Jun 20 01:00:16 ip-10-234-59-141 etcd[568]: [etcd] Jun 20 01:00:16.471 INFO      | peer server [name 3195460fb2fe42bd92439e261c84b859, listen on :7001, advertised url http://10.234.59.141:7001]
Jun 20 01:00:16 ip-10-234-59-141 etcd[568]: [etcd] Jun 20 01:00:16.471 INFO      | 3195460fb2fe42bd92439e261c84b859 starting in peer mode
Jun 20 01:00:16 ip-10-234-59-141 etcd[568]: [etcd] Jun 20 01:00:16.471 INFO      | 3195460fb2fe42bd92439e261c84b859: state changed from 'initialized' to 'follower'.
Jun 20 01:00:18 ip-10-234-59-141 etcd[568]: [etcd] Jun 20 01:00:18.029 INFO      | 3195460fb2fe42bd92439e261c84b859: state changed from 'follower' to 'candidate'.
Jun 20 01:00:19 ip-10-234-59-141 etcd[568]: [etcd] Jun 20 01:00:19.472 INFO      | 3195460fb2fe42bd92439e261c84b859: snapshot of 179979 events at index 179979 completed

But the other 2 (call them B and C) continually fail with Raft Internal Error () when attempting to join the cluster composed of A:

Jun 20 01:27:36 ip-10-41-9-209 etcd[1912]: [etcd] Jun 20 01:27:36.097 INFO      | 39e1d196a13d42dd8cccfb8d3cc3040f attempted to join via 10.234.59.141:7001 failed: fail on join request: Raft Internal Error ()
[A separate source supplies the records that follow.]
/-- The command leaves the registers 0x400 to 0x7FF as they are. -/
def keepsHostRegisters (c : Instr) : Bool :=
  match c with
  | .vstbyLost | .waitPgTimeout .. | .shutdownDrop | .cPllLock | .pllLockTimeout | .clearingDone | .bootTimeout
  | .resetNHigh | .strapSample .. | .pwrokRise | .wake .. | .sPllRelock | .crystalStop | .crystalRestart | .channelIn ..
  | .firstFailSpill | .freeChannelArm .. | .volleyWarn .. | .progressCodeStep | .doorbellPoll .. | .cqTimeExpiry ..
  | .msixUnmask .. | .cutDiscard .. | .perstHigh .. | .d3hotEntry .. | .aspmL1Entry .. | .correctedRewrite .. | .noSos ..
  | .eosWindowOpen .. | .eosWindowEnd .. | .armingWindowOpen .. | .cutoffBlank .. | .dead .. | .fault .. | .sbErr ..
  | .go .. | .setupFrameDone .. | .train .. | .trainingStepDone .. | .encoderLos .. | .encCountLatch .. | .revert ..
  | .fnAdj .. | .counterCopyStart | .ledCntSel .. | .pageWriteStart | .pageWritePhase | .keepRdata .. | .keepWdata ..
  | .keepCmdWrite .. | .clear .. | .flush .. | .bpUpdate .. | .possRead .. | .possRelease .. | .possForce .. | .trimWindow
  | .timeBlockRead .. | .shadowRelease .. | .retentionFail | .vbatReturn | .mportNop .. | .frameRefused .. | .shortFrame ..
  | .tapInstruction .. | .sweeperCycleStart | .runNow .. | .windowRedirect | .windowYield | .swpLogSel .. | .load ..
  | .activate .. | .erase .. | .fwToken .. | .functionReady .. | .losClear .. | .chargerFull .. => true
  | _ => false

/-- The command leaves the registers from 0x800 on as they are. -/
def keepsUpperRegisters (c : Instr) : Bool :=
  match c with
  | .cPllLock | .clearingDone | .resetNHigh | .strapSample .. | .pwrokRise | .wake .. | .sPllRelock | .crystalStop
  | .crystalRestart | .channelIn .. | .firstFailSpill | .freeChannelArm .. | .volleyWarn .. | .progressCodeStep | .ckpt ..
  | .doorbellPoll .. | .cqTimeExpiry .. | .msixUnmask .. | .cutDiscard .. | .perstHigh .. | .d3hotEntry ..
  | .correctedRewrite .. | .eosWindowOpen .. | .armingWindowOpen .. | .cutoffBlank .. | .revert .. | .pageWritePhase
  | .keepRdata .. | .keepWdata .. | .bpUpdate .. | .possRead .. | .possRelease .. | .possForce .. | .trimWindow
  | .timeBlockRead .. | .shadowRelease .. | .retentionFail | .cellAttach | .vbatReturn | .mportNop .. | .frameRefused ..
  | .shortFrame .. | .tapInstruction .. | .windowRedirect | .fwToken .. | .functionReady .. | .losClear ..
  | .chargerFull .. => true
  | _ => false

/-- The command leaves firmware, Sweeper's window and the life-cycle wipe as they are. -/
def keepsFirmware (c : Instr) : Bool :=
  match c with
  | .vstbyLost | .reload .. | .waitPgTimeout .. | .shutdownDrop | .cPllLock | .pllLockTimeout | .sealReadDone
  | .clearingDone | .counterRecovery | .bootTimeout | .resetNHigh | .strapSample .. | .pwrokRise | .wake ..
  | .drainStoreStart | .sPllRelock | .crystalStop | .crystalRestart | .channelIn .. | .firstFailSpill | .freeChannelArm ..
  | .volleyWarn .. | .vholdSample .. | .vholdFloor .. | .progressCodeStep | .ckpt .. | .checkpointStart | .doorbellPoll ..
  | .pollDataArrival .. | .pollError .. | .pollFailTimeout .. | .cqTimeExpiry .. | .msixUnmask .. | .replayWrite ..
  | .cutDiscard .. | .retrain .. | .linkUp .. | .perstHigh .. | .d3hotEntry .. | .correctedRewrite .. | .noSos ..
  | .eosWindowOpen .. | .eosWindowEnd .. | .armingWindowOpen .. | .cutoffBlank .. | .dead .. | .fault .. | .sbErr ..
  | .go .. | .setupFrameDone .. | .train .. | .trainingStepDone .. | .encoderLos .. | .encCountLatch .. | .revert ..
  | .fnAdj .. | .counterCopyStart | .ledCntSel .. | .pageWriteStart | .pageWritePhase | .keepRdata .. | .keepWdata ..
  | .keepCmdWrite .. | .clear .. | .flush .. | .bpUpdate .. | .mailboxWrite .. | .mailboxPop .. | .possRead ..
  | .possRelease .. | .possForce .. | .rtcTick | .trimWindow | .alarmWrite .. | .alarmComputeDone .. | .registerSet ..
  | .timeBlockRead .. | .shadowRelease .. | .retentionFail | .cellAttach | .vbatReturn | .mportNop .. | .mportRead ..
  | .frameRefused .. | .shortFrame .. | .swpLogSel .. | .functionReady .. | .losClear .. | .chargerFull .. => true
  | _ => false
@philips walked me through a recovery process that was unsuccessful and asked me to post this issue here. The recovery process consisted of:

  1. Finding previous machine IDs by running curl 127.0.0.1:4001/v2/keys/_etcd/machines on A
  2. On B and C, wiping the /var/lib/etcd dirs and changing their etcd -name= to machine IDs that existed in the machines JSON obtained in (1), by editing the file /var/run/systemd/system/etcd.service.d/20-cloudinit.conf
  3. Restarting B and C

After performing these steps and verifying the other 2 nodes' logs have the changed names, 1 of them fails with the same 'Raft Internal Error ()' and the other fails with is not allowed to join the cluster with existing URL http://10.41.9.209:7001 [its IP]'. Node A did not emit any more log lines during this whole process.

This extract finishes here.